Thanks for your great work!

I noticed that the git repository doesn't seem to include the implementation of the trajectory-level reward calculation mentioned in Equation (11). According to the code in fsdp_workers.py, only the reward from the first step is selected to represent the overall reward score. Is this the intended implementation? Could you please clarify how the trajectory-level reward is computed in practice?

def make_step_rewards(logits, token_masks):
probabilities = torch.nn.functional.softmax(logits, dim=-1)
probabilities = probabilities * token_masks.unsqueeze(-1)
all_scores_res = []
for i in range(probabilities.size(0)):
sample = probabilities[i]
positive_probs = sample[sample != 0].view(-1, 2)[:, 1]

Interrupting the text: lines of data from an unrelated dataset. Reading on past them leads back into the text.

-- ==== Sys2Proof/Laws/KeptRimLevel.lean ====
section
/-! SUPPORT. What the operations of `RimLevel.lean` keep (see `Kept.lean`). -/

set_option linter.unusedVariables false
set_option linter.unusedTactic false
set_option linter.unreachableTactic false
set_option linter.tactic.unusedName false

namespace Sys2Proof.Machine

variable {W : Bounds} {s : State}

theorem kept_setGrp {a2 : Nat} {a3 : Grp → Grp} (h : Kept W s) (_ : W.part .rim) : Kept W (State.setGrp s a2 a3) := by
  unfold State.setGrp
  repeat' first
    | with_reducible assumption
    | (extract_lets +onlyGivenNames x
       first
       | (refine kept_cut (P := Kept W x) ?_ ?_; (on_goal 1 => subst x); (on_goal 2 => (intro _; try clear_value x)))
       | (try clear_value x))
    | (with_reducible first | apply kept_setRim | (intro _; rfl) | apply kept_ite)
    | split | (clear_value *; split) | dsimp only

theorem kept_overFlag {a2 : Fld} {a3 : Fld} {a4 : Nat} {a5 : Bool} (h : Kept W s) (_ : Logs W) (_ : W.fld a2)
    (_ : W.fld a3) (_ : W.fld (Evt.st .RIM_ILIMIT)) : Kept W (State.overFlag s a2 a3 a4 a5) := by
  unfold State.overFlag
  repeat' first
    | with_reducible assumption
    | (extract_lets +onlyGivenNames x
       first
       | (refine kept_cut (P := Kept W x) ?_ ?_; (on_goal 1 => subst x); (on_goal 2 => (intro _; try clear_value x)))
       | (try clear_value x))
    | (with_reducible first | apply kept_raise | apply kept_inc | apply kept_wrB | (intro _; rfl) | apply kept_ite)
    | split | (clear_value *; split) | dsimp only

theorem kept_groupSubtick {a2 : Bool} {a3 : Bool} {a4 : Nat} {a5 : Nat} (h : Kept W s) (_ : W.part .rim) (_ : Logs W)
    (_ : W.fld (Evt.st .RIM_AT_FLOOR)) (_ : W.fld (Evt.st .RIM_ILIMIT)) (_ : W.fld RG_I_L.I_L) (_ : W.fld RG_I_SM.I_M)
    (_ : W.fld RG_I_SM.I_S) (_ : W.fld RG_LIMITED.TICKS) (_ : W.fld RG_OVER_CNT.LONG) (_ : W.fld RG_OVER_CNT.MID)
    (_ : W.fld RG_OVER_CNT.SHORT) (_ : W.fld RG_STAT.AT_FLOOR) (_ : W.fld RG_STAT.CEIL) (_ : W.fld RG_STAT.IMON_CODE)
    (_ : W.fld RG_STAT.OVER_L) (_ : W.fld RG_STAT.OVER_M) (_ : W.fld RG_STAT.OVER_S) (_ : W.fld RIM_STAT.OVER) :
    Kept W (State.groupSubtick s a2 a3 a4 a5) := by
  unfold State.groupSubtick
  repeat' first
    | with_reducible assumption
    | (extract_lets +onlyGivenNames x
       first
       | (refine kept_cut (P := Kept W x) ?_ ?_; (on_goal 1 => subst x); (on_goal 2 => (intro _; try clear_value x)))
       | (try clear_value x))
    | (with_reducible first | apply kept_wr | apply kept_setGrp | apply kept_overFlag | apply kept_wrBit)
    | (with_reducible first | apply kept_raise | apply kept_inc | (intro _; rfl) | apply kept_ite)
    | split | (clear_value *; split) | dsimp only

theorem kept_setStk {a2 : Nat} {a3 : Stk → Stk} (h : Kept W s) (_ : W.part .rim) : Kept W (State.setStk s a2 a3) := by
  unfold State.setStk
  repeat' first
    | with_reducible assumption
    | (extract_lets +onlyGivenNames x
       first
       | (refine kept_cut (P := Kept W x) ?_ ?_; (on_goal 1 => subst x); (on_goal 2 => (intro _; try clear_value x)))
       | (try clear_value x))
    | (with_reducible first | apply kept_setRim | (intro _; rfl) | apply kept_ite)
    | split | (clear_value *; split) | dsimp only

theorem kept_dropSelfRefresh {a2 : Nat} (h : Kept W s) (_ : W.part .emit) (_ : W.part .rim) :
    Kept W (State.dropSelfRefresh s a2) := by
  unfold State.dropSelfRefresh
  repeat' first
    | with_reducible assumption
    | (extract_lets +onlyGivenNames x
       first
       | (refine kept_cut (P := Kept W x) ?_ ?_; (on_goal 1 => subst x); (on_goal 2 => (intro _; try clear_value x)))
       | (try clear_value x))
    | (with_reducible first | apply kept_drive | apply kept_setStk | (intro _; rfl) | apply kept_ite)
    | split | (clear_value *; split) | dsimp only

theorem kept_enterDown {a2 : Nat} (h : Kept W s) (_ : W.part .emit) (_ : W.part .rim) (_ : W.part .spk)
    (_ : W.fld SNT_STAT.ARMED) (_ : W.fld SWD_STAT.STATE) : Kept W (State.enterDown s a2) := by
  unfold State.enterDown
  repeat' first
    | with_reducible assumption
    | (extract_lets +onlyGivenNames x
       first
       | (refine kept_cut (P := Kept W x) ?_ ?_; (on_goal 1 => subst x); (on_goal 2 => (intro _; try clear_value x)))
       | (try clear_value x))
    | (with_reducible first | apply kept_disarm | apply kept_setDom | apply kept_enter | apply kept_dropSelfRefresh)
    | (with_reducible first | (intro _; rfl) | apply kept_ite)
    | (intro _ _ _ _; try beta_reduce) | (intro _ _ _; try beta_reduce) | (intro _ _; try beta_reduce)
    | split | (clear_value *; split) | dsimp only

non_zero_elements_list = positive_probs.cpu().tolist()
all_scores_res.append(non_zero_elements_list)
return all_scores_res
step_sep_id = self.tokenizer.encode("<extra_0>")[0]
token_masks = (micro_batch['input_ids'] == step_sep_id)
step_reward = make_step_rewards(rm_score[0], token_masks)
# output.append(rm_score)
output.append(step_reward[0][0])
BETA = 0.75
scores = torch.tensor([BETA * o1 + (1-BETA) * o2 for (o1,o2) in zip(output,rulebased_res)])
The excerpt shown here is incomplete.